Ущербность юго-восточной модели никогда не была секретом для профессионалов: задолго до краха (в 1994 году) профессор Массачусетского технологического института Пол Кругман развенчал миф «азиатского экономического чуда» в статье, в которой он описывал иллюзорность успеха, выстроенного не на достижениях реальной экономики и совокупной ее производительности, а на безудержном вливании иностранного капитала. «Азиатские тигры», однако, относились к любой критике с оправданной (как им казалось) долей беспечности, поскольку не сомневались: случись беда, Дядюшка Сэм непременно вытащит!

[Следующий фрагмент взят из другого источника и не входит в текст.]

/-! ### putReceived -/

@[simp] theorem putReceived_cfg (got : List Byte) : (putReceived got s).cfg = s.cfg := rfl
@[simp] theorem putReceived_inputs (got : List Byte) : (putReceived got s).inputs = s.inputs := rfl
@[simp] theorem putReceived_bus (got : List Byte) : (putReceived got s).bus = s.bus := rfl
@[simp] theorem putReceived_exposing (got : List Byte) : (putReceived got s).exposing = s.exposing := rfl
@[simp] theorem putReceived_cacc (got : List Byte) : (putReceived got s).cacc = s.cacc := rfl
@[simp] theorem putReceived_bacc (got : List Byte) : (putReceived got s).bacc = s.bacc := rfl
@[simp] theorem putReceived_seq (got : List Byte) : (putReceived got s).seq = s.seq := rfl
@[simp] theorem putReceived_chkDis (got : List Byte) : (putReceived got s).chkDis = s.chkDis := rfl
@[simp] theorem putReceived_status (got : List Byte) : (putReceived got s).status = s.status := rfl
@[simp] theorem putReceived_timeout (got : List Byte) : (putReceived got s).timeout = s.timeout := rfl
@[simp] theorem putReceived_baud (got : List Byte) : (putReceived got s).baud = s.baud := rfl
@[simp] theorem putReceived_result (got : List Byte) : (putReceived got s).result = s.result := rfl
@[simp] theorem putReceived_rxlen (got : List Byte) : (putReceived got s).rxlen = BitVec.ofNat 16 got.length := rfl
@[simp] theorem putReceived_xferCfg (got : List Byte) : (putReceived got s).xferCfg = s.xferCfg := rfl
@[simp] theorem putReceived_imgDim (got : List Byte) : (putReceived got s).imgDim = s.imgDim := rfl
@[simp] theorem putReceived_blkTotal (got : List Byte) : (putReceived got s).blkTotal = s.blkTotal := rfl
@[simp] theorem putReceived_blkRcvd (got : List Byte) : (putReceived got s).blkRcvd = s.blkRcvd := rfl
@[simp] theorem putReceived_tryNo (got : List Byte) : (putReceived got s).tryNo = s.tryNo := rfl
@[simp] theorem putReceived_progress (got : List Byte) : (putReceived got s).progress = s.progress := rfl
@[simp] theorem putReceived_imglen (got : List Byte) : (putReceived got s).imglen = s.imglen := rfl
@[simp] theorem putReceived_txbuf (got : List Byte) : (putReceived got s).txbuf = s.txbuf := rfl
@[simp] theorem putReceived_rxbuf (got : List Byte) : (putReceived got s).rxbuf = Memory.writeBytes s.rxbuf 0 got := rfl
@[simp] theorem putReceived_imgbuf (got : List Byte) : (putReceived got s).imgbuf = s.imgbuf := rfl
@[simp] theorem putReceived_blkbuf (got : List Byte) : (putReceived got s).blkbuf = s.blkbuf := rfl
@[simp] theorem putReceived_rxq (got : List Byte) : (putReceived got s).rxq = s.rxq := rfl
@[simp] theorem putReceived_trace (got : List Byte) : (putReceived got s).trace = s.trace := rfl
@[simp] theorem putReceived_busy (got : List Byte) : (putReceived got s).busy = s.busy := rfl
@[simp] theorem putReceived_operands (got : List Byte) : (putReceived got s).operands = s.operands := rfl
@[simp] theorem putReceived_registerOperands (got : List Byte) : (putReceived got s).registerOperands = s.registerOperands := rfl

/-! ### putReadFlags -/

@[simp] theorem putReadFlags_cfg (term limit : Bool) : (putReadFlags term limit s).cfg = s.cfg := rfl
@[simp] theorem putReadFlags_inputs (term limit : Bool) : (putReadFlags term limit s).inputs = s.inputs := rfl
@[simp] theorem putReadFlags_bus (term limit : Bool) : (putReadFlags term limit s).bus = s.bus := rfl
@[simp] theorem putReadFlags_exposing (term limit : Bool) : (putReadFlags term limit s).exposing = s.exposing := rfl
@[simp] theorem putReadFlags_cacc (term limit : Bool) : (putReadFlags term limit s).cacc = s.cacc := rfl
@[simp] theorem putReadFlags_bacc (term limit : Bool) : (putReadFlags term limit s).bacc = s.bacc := rfl
@[simp] theorem putReadFlags_seq (term limit : Bool) : (putReadFlags term limit s).seq = s.seq := rfl
@[simp] theorem putReadFlags_chkDis (term limit : Bool) : (putReadFlags term limit s).chkDis = s.chkDis := rfl
@[simp] theorem putReadFlags_status (term limit : Bool) : (putReadFlags term limit s).status = { s.status with term := term, limit := limit } := rfl
@[simp] theorem putReadFlags_timeout (term limit : Bool) : (putReadFlags term limit s).timeout = s.timeout := rfl
@[simp] theorem putReadFlags_baud (term limit : Bool) : (putReadFlags term limit s).baud = s.baud := rfl
@[simp] theorem putReadFlags_result (term limit : Bool) : (putReadFlags term limit s).result = s.result := rfl
@[simp] theorem putReadFlags_rxlen (term limit : Bool) : (putReadFlags term limit s).rxlen = s.rxlen := rfl
@[simp] theorem putReadFlags_xferCfg (term limit : Bool) : (putReadFlags term limit s).xferCfg = s.xferCfg := rfl
@[simp] theorem putReadFlags_imgDim (term limit : Bool) : (putReadFlags term limit s).imgDim = s.imgDim := rfl
@[simp] theorem putReadFlags_blkTotal (term limit : Bool) : (putReadFlags term limit s).blkTotal = s.blkTotal := rfl
@[simp] theorem putReadFlags_blkRcvd (term limit : Bool) : (putReadFlags term limit s).blkRcvd = s.blkRcvd := rfl
@[simp] theorem putReadFlags_tryNo (term limit : Bool) : (putReadFlags term limit s).tryNo = s.tryNo := rfl
@[simp] theorem putReadFlags_progress (term limit : Bool) : (putReadFlags term limit s).progress = s.progress := rfl
@[simp] theorem putReadFlags_imglen (term limit : Bool) : (putReadFlags term limit s).imglen = s.imglen := rfl
@[simp] theorem putReadFlags_txbuf (term limit : Bool) : (putReadFlags term limit s).txbuf = s.txbuf := rfl
@[simp] theorem putReadFlags_rxbuf (term limit : Bool) : (putReadFlags term limit s).rxbuf = s.rxbuf := rfl
@[simp] theorem putReadFlags_imgbuf (term limit : Bool) : (putReadFlags term limit s).imgbuf = s.imgbuf := rfl
@[simp] theorem putReadFlags_blkbuf (term limit : Bool) : (putReadFlags term limit s).blkbuf = s.blkbuf := rfl
@[simp] theorem putReadFlags_rxq (term limit : Bool) : (putReadFlags term limit s).rxq = s.rxq := rfl
@[simp] theorem putReadFlags_trace (term limit : Bool) : (putReadFlags term limit s).trace = s.trace := rfl
@[simp] theorem putReadFlags_busy (term limit : Bool) : (putReadFlags term limit s).busy = s.busy := rfl
@[simp] theorem putReadFlags_operands (term limit : Bool) : (putReadFlags term limit s).operands = s.operands := rfl
@[simp] theorem putReadFlags_registerOperands (term limit : Bool) : (putReadFlags term limit s).registerOperands = s.registerOperands := rfl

1.2 Развитие государств ЮВА «первой и второй волны»

финансовый кризис азиатский стабилизационный

На первый взгляд, все «новые индустриальные страны» Восточной и Юго-Восточной Азии – на одно лицо: что Тайвань, что Таиланд – все едино. В действительности же страны индустриальной Восточной и Юго-Восточной Азии делятся на три довольно непохожие группы. Кризис 1997 года с особой четкостью продемонстрировал, что разница между Тайванем и Таиландом более чем реальна. К первой группе «новых индустриальных стран» относятся государства конфуцианской цивилизации: этнически китайские Тайвань, Гонконг и Сингапур, а также Корея, которая в культурном отношении всегда была очень близка к Китаю. Именно за ними закрепилось полушутливое определение «четыре тигра Восточной Азии». Стремительный экономический рост в странах «четверки» начался в 1960-1965 гг. К их инокультурным соседям, странам «второй волны» развития, перемены пришли двумя десятилетиями позже, около 1980 г., когда буддийский Таиланд и мусульманские Малайзия и Индонезия, долгое время считавшиеся экономически бесперспективными, стали неожиданно показывать признаки развития. Еще позже, в середине восьмидесятых годов, дали свои результаты рыночные реформы в Китае и во Вьетнаме – странах, которые, формально оставаясь коммунистическими, на деле приступили к энергичному строительству капитализма.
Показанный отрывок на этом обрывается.